Fyfe, besides painting his own works, was there to research and rewrite an essay for Art in America on Hans Josephsohn. Fyfe had just returned from an extended stay in Southeast Asia, which he blogged about here.

Joe is, in fact, a fine and inveterate blogger. You can check in on him here, where, under July 18th, he wrote about our meeting.

Fyfe does some highly unique artworks wherein I see shades of Blinky Palermo cavorting with the soul of Matisse. Generally described, he stitches and glues found fabric together, abutting the elements rather than collaging them, and then applies very sparse strokes of paint. Very atmospheric, clear-sighted, elegant and historically aware. His writing is similar. Some bio minutiae: Fyfe was born in NYC in 1952, received his BFA from the University of the Arts in 1976. He has had recent solo shows of his paintings at JG Contemporary in New York City, and at Mai's Gallery in Ho Chi Minh City, Vietnam. He has been in recent shows at Tracy Williams Ltd. and Cheim and Read in NYC, Galerie Pitch in Paris and The Myers School of Art in Akron, Ohio. He has taught at Parsons, VCU, Temple and UT, Knoxville. He has received grants from The Pollock-Krasner and Gottlieb Foundations and he writes for Gay City News, Art in America, Arts AsiaPacific, Art on Paper and

You can read articles by Fyfe at artcritical here.

A fine interview with Joe and Merlin James titled "This Wonderful Exile of the Artist" was in Modern Painters (no kidding! A painter interviewed in Modern Painters!). It is available on the web here.
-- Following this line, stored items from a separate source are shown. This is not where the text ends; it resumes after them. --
/-- At 6 A for 1 ms both switches open, once, and the command stays. -/
theorem outputOvercurrent_opens (hn : n < 4) (hover : 6000 ≤ ma) (hheld : ms 1 ≤ held) (hnew : (coil s n).overcurrent = false) :
    exec (.outputOvercurrent t n ma held) s = .next (after t (fun s =>
      let u := setCoil n (fun c => { c with coilMa := ma }) s
      setCoil n (fun c => { c with request := (coil s n).request, overcurrent := true })
        (openCoil n (record Ev.outputOvercurrent 4 [((n + 1 : Nat) : Int)] u))) s) := by
  rw [exec_outputOvercurrent]
  apply timed_next
  have hlatch := coil_setCoil_unchanged (·.overcurrent) (g := fun c => { c with coilMa := ma }) (fun _ => rfl) n (clocked t s)
  have hcommand := coil_setCoil_unchanged (·.request) (g := fun c => { c with coilMa := ma }) (fun _ => rfl) n (clocked t s)
  dsimp only at hlatch hcommand ⊢
  rw [hlatch, hcommand, if_neg (by simp [Nat.not_le.mpr hn, Nat.not_lt.mpr hover, Nat.not_lt.mpr hheld, hnew])]
  rfl

theorem outputOvercurrent_notes (hunder : ma < 6000) :
    exec (.outputOvercurrent t n ma held) s = .next (after t (setCoil n (fun c => { c with coilMa := ma })) s) := by
  rw [exec_outputOvercurrent]
  exact timed_next (if_pos (by simp [hunder]))

/-- A hold current below 50 mA for 100 ms is recorded once. -/
theorem coilOpen_records (hn : n < 4)
    (hdriven : driven (coil (setCoil n (fun c => { c with coilMa := ma }) s) n) = true)
    (hhold : (coil (setCoil n (fun c => { c with coilMa := ma }) s) n).pullIn = false)
    (hnew : (coil (setCoil n (fun c => { c with coilMa := ma }) s) n).coilOpen = false) (hlow : ma < 50) (hheld : ms 100 ≤ held) :
    exec (.coilOpen t n ma held) s = .next (after t (fun s =>
      record Ev.coilOpen 3 [((n + 1 : Nat) : Int)]
        (setCoil n (fun c => { c with coilOpen := true }) (setCoil n (fun c => { c with coilMa := ma }) s))) s) := by
  have hread : coil (setCoil n (fun c => { c with coilMa := ma }) (clocked t s)) n =
      coil (setCoil n (fun c => { c with coilMa := ma }) s) n := rfl
  rw [exec_coilOpen]
  apply timed_next
  dsimp only
  rw [hread, if_neg (by simp [hn, hdriven, hhold]), if_neg (Nat.not_le.mpr hlow), if_neg (by simp [hheld, hnew])]
  rfl

theorem coilSupplyLow_gatesOff (hlow : mv < 18000) (hheld : ms 10 ≤ held) (hnew : s.con.supplyLow = false) :
    exec (.coilSupplyLow t mv held) s = .next (after t (fun s =>
      gatesOff Ev.coilSupplyLow (record Ev.coilSupplyLow 4 [(mv : Int)] { s with con.supplyLow := true })) s) := by
  rw [exec_coilSupplyLow]
  exact timed_next ((if_neg (Nat.not_le.mpr hlow)).trans (if_neg (by simp [hheld, hnew])))

theorem coilSupplyLow_returns (hgood : 18000 ≤ mv) :
    exec (.coilSupplyLow t mv held) s = .next (after t (fun s => { s with con.supplyLow := false }) s) := by
  rw [exec_coilSupplyLow]
  exact timed_next (if_pos hgood)

end Drivers

/-! ## Output tests (10 R305 to R308) -/

section OutputTests

variable {t n mv ma a b : Nat} {p : OutPulse} {s : State}

theorem outputTestPulse_nothing (h : pulseBarred (clocked t s) n = true ∨ atSlot (clocked t s) n = false) :
    exec (.outputTestPulse t n) s = .next (after t (fun s => s) s) := by
  rw [exec_outputTestPulse]
  exact timed_next (if_pos (by simpa using h))

section Slot

variable (hfree : pulseBarred (clocked t s) n = false) (hslot : atSlot (clocked t s) n = true)
include hfree hslot

theorem outputTestPulse_runs : ¬(pulseBarred (clocked t s) n || !atSlot (clocked t s) n) = true := by
  simp [hfree, hslot]

/-- A closed output gets an off-pulse: the switch of this TAI second opens. -/
theorem outputTestPulse_off (hhs : (coil s n).hs = true) (hls : (coil s n).ls = true) :
    exec (.outputTestPulse t n) s = .next (after t (fun s =>
      let high := decide (stampNow s / 2 ^ 32 % 2 = 0)
      setCoil n (fun c => { c with hs := c.hs && !high, ls := c.ls && high, pulse := some ⟨high, true, s.now⟩ }) s) s) := by
  rw [exec_outputTestPulse]
  exact timed_next ((if_neg (outputTestPulse_runs hfree hslot)).trans (if_pos (Bool.and_eq_true_iff.mpr ⟨hhs, hls⟩)))

/-- An open output that nothing demands or holds closed gets an on-pulse. -/
theorem outputTestPulse_on (hhs : (coil s n).hs = false) (hls : (coil s n).ls = false) (hrequest : (coil s n).request = false)
    (hsp : s.saf.spDemand = false) (hdome : s.saf.domeDemand = false) (hfaultHs : (coil s n).faultHs = false)
    (hfaultLs : (coil s n).faultLs = false) :
    exec (.outputTestPulse t n) s = .next (after t (fun s =>
      let high := decide (stampNow s / 2 ^ 32 % 2 = 0)
      setCoil n (fun c => { c with hs := high, ls := !high, pulse := some ⟨high, false, s.now⟩ }) s) s) := by
  rw [exec_outputTestPulse]
  exact timed_next ((if_neg (outputTestPulse_runs hfree hslot)).trans
    ((if_neg (by simp [hhs])).trans (if_neg (by simp [hhs, hls, hrequest, hsp, hdome, hfaultHs, hfaultLs]))))

end Slot

section PulseEnd

variable (hpulse : (coil s n).pulse = some p)
include hpulse

/-- A pulse confirmed within its limit has passed. -/
theorem outputPulseEnd_passes (hintime : max s.now t ≤ p.since + (if p.off then us 200 else us 50))
    (hconfirmed : pulseConfirmed s p mv ma = true) :
    exec (.outputPulseEnd t n mv ma) s = .next (after t (setCoil n (fun c => countPulse p true (discardPulse c))) s) := by
  rw [exec_outputPulseEnd]
  apply timed_next
  rw [coil_clocked, hpulse]
  dsimp only
  rw [pulseConfirmed_clocked, hconfirmed, clocked_now, decide_eq_true hintime]
  rfl

/-- A pulse that reaches its end unconfirmed has failed, which is recorded; two failed off-pulses in a row trip. -/
theorem outputPulseEnd_fails (hover : p.since + (if p.off then us 300 else us 100) ≤ max s.now t)
    (hunconfirmed : pulseConfirmed s p mv ma = false) :
    exec (.outputPulseEnd t n mv ma) s = .next (after t (fun s =>
      let u := record Ev.outputTestFail 3 [((n + 1 : Nat) : Int), flag p.high]
        (setCoil n (fun c => countPulse p false (discardPulse c)) s)
      if p.off && 2 ≤ offFailures p (coil u n) then trip Ev.outputSwitchFault .sp [((n + 1 : Nat) : Int), flag p.high] u else u)
      s) := by
  rw [exec_outputPulseEnd]
  apply timed_next
  rw [coil_clocked, hpulse]
  dsimp only
  rw [pulseConfirmed_clocked, hunconfirmed, clocked_now, decide_eq_false (Nat.not_lt.mpr hover)]
  rfl

/-- A failed on-pulse never trips. -/
theorem outputPulseEnd_onFails (hon : p.off = false) (hover : p.since + us 100 ≤ max s.now t)
    (hunconfirmed : pulseConfirmed s p mv ma = false) :
    exec (.outputPulseEnd t n mv ma) s = .next (after t (fun s =>
      record Ev.outputTestFail 3 [((n + 1 : Nat) : Int), flag p.high]
        (setCoil n (fun c => countPulse p false (discardPulse c)) s)) s) := by
  rw [outputPulseEnd_fails hpulse (by simpa [hon] using hover) hunconfirmed, hon]
  rfl

theorem outputPulseEnd_offFails (hoff : p.off = true) (hover : p.since + us 300 ≤ max s.now t)
    (hunconfirmed : pulseConfirmed s p mv ma = false) :
    exec (.outputPulseEnd t n mv ma) s = .next (after t (fun s =>
      let u := record Ev.outputTestFail 3 [((n + 1 : Nat) : Int), flag p.high]
        (setCoil n (fun c => countPulse p false (discardPulse c)) s)
      if 2 ≤ offFailures p (coil u n) then trip Ev.outputSwitchFault .sp [((n + 1 : Nat) : Int), flag p.high] u else u) s) := by
  rw [outputPulseEnd_fails hpulse (by simpa [hoff] using hover) hunconfirmed, hoff]
  simp only [Bool.true_and, decide_eq_true_eq]

end PulseEnd

section SwitchFault

variable (hn : n < 4) (hhs : (coil s n).hs = false) (hls : (coil s n).ls = false) (hidle : (coil s n).pulse = none)
include hn hhs hls hidle

/-- The nodes of an output are judged while both its switches are commanded open and no pulse runs. -/
theorem outputSwitchFault_judged :
    ¬(decide (4 ≤ n) || (coil s n).hs || (coil s n).ls || (coil s n).pulse.isSome) = true := by
  simp [hn, hhs, hls, hidle]

theorem outputSwitchFault_clears (ha : 12000 ≤ a) (hb : 12000 ≤ b) :
    exec (.outputSwitchFault t n a b) s =
      .next (after t (setCoil n (fun c => { c with faultHs := false, faultLs := false })) s) := by
  rw [exec_outputSwitchFault]
  exact timed_next ((if_neg (outputSwitchFault_judged hn hhs hls hidle)).trans
    (if_pos (Bool.and_eq_true_iff.mpr ⟨decide_eq_true ha, decide_eq_true hb⟩)))

/-- A high-side node that newly reads closed is recorded with what the low-side one reads. -/
theorem outputSwitchFault_records (ha : a ≤ 2000) (hnew : (coil s n).faultHs = false) :
    exec (.outputSwitchFault t n a b) s = .next (after t (fun s =>
      record Ev.outputSwitchFault 3 [((n + 1 : Nat) : Int), flag true, flag (decide (b ≤ 2000))]
        (setCoil n (fun c => { c with faultHs := c.faultHs || true, faultLs := c.faultLs || decide (b ≤ 2000) }) s)) s) := by
  have hclosed : decide (a ≤ 2000) = true := decide_eq_true ha
  have hnotOpen : ¬12000 ≤ a := by omega
  rw [exec_outputSwitchFault]
  refine timed_next ((if_neg (outputSwitchFault_judged hn hhs hls hidle)).trans ((if_neg (by simp [hnotOpen])).trans ?_))
  rw [hclosed]
  exact if_pos (by simp [hnew])

end SwitchFault

end OutputTests

/-- Settles O30: one lemma for each outcome of an edge, of a feedback that is late or stays, of a coil's current, and of a test
pulse. -/
theorem contactorFeedback : Obligations.ContactorFeedback := by
  unfold Obligations.ContactorFeedback
  refine ⟨?closes, ?opens, fun t n held s => kDropout_trips, fun t held j s => kDropout_endsPrecharge,
    fun t n held s => kDropout_nothing, fun t n s => kFailClose_endsConnect, fun t n s => kFailClose_records,
    fun t n held s => kWelded_trips, fun t n held s => kWelded_records, fun t n s => kPullinEnd_ends,
    fun t n ma held s => outputOvercurrent_opens, fun t n ma held s _ => outputOvercurrent_notes,
    fun t n ma held s => coilOpen_records, fun t mv held s => coilSupplyLow_gatesOff,
    fun t mv held s => coilSupplyLow_returns, fun t n s => outputTestPulse_nothing, fun t n s => outputTestPulse_off,
    fun t n s => outputTestPulse_on, ?passes, fun t n mv ma p s => outputPulseEnd_onFails,
    fun t n mv ma p s => outputPulseEnd_offFails, fun t n a b s => outputSwitchFault_clears,
    fun t n a b s => outputSwitchFault_records⟩
  case closes =>
    intro t n lv vs vl s hn hlevel hopen
    exact kfEdge_takes (closed := true) hn (bne_iff_ne.mpr hlevel) (by simp [hopen])
  case opens =>
    intro t n lv vs vl s hn hlevel hclosed
    exact kfEdge_takes (closed := false) hn (bne_eq_false_iff_eq.mpr hlevel) (by simp [hclosed])
  case passes =>
    intro t n mv ma p s hpulse hoff hintime hconfirmed
    exact outputPulseEnd_passes hpulse (by simpa [hoff] using hintime) hconfirmed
A review of Fyfe's paintings by Stephen Maine, originally in Art in America, is available here.

And while we are listing links, Fyfe is represented primarily by JG Contemporary, website here.

I felt an immediate affinity with Joe, and a similarity of perception, strangely enough, as our individual aesthetics are superficially so different. I would have liked to talk longer and repeatedly with him. Well, another time!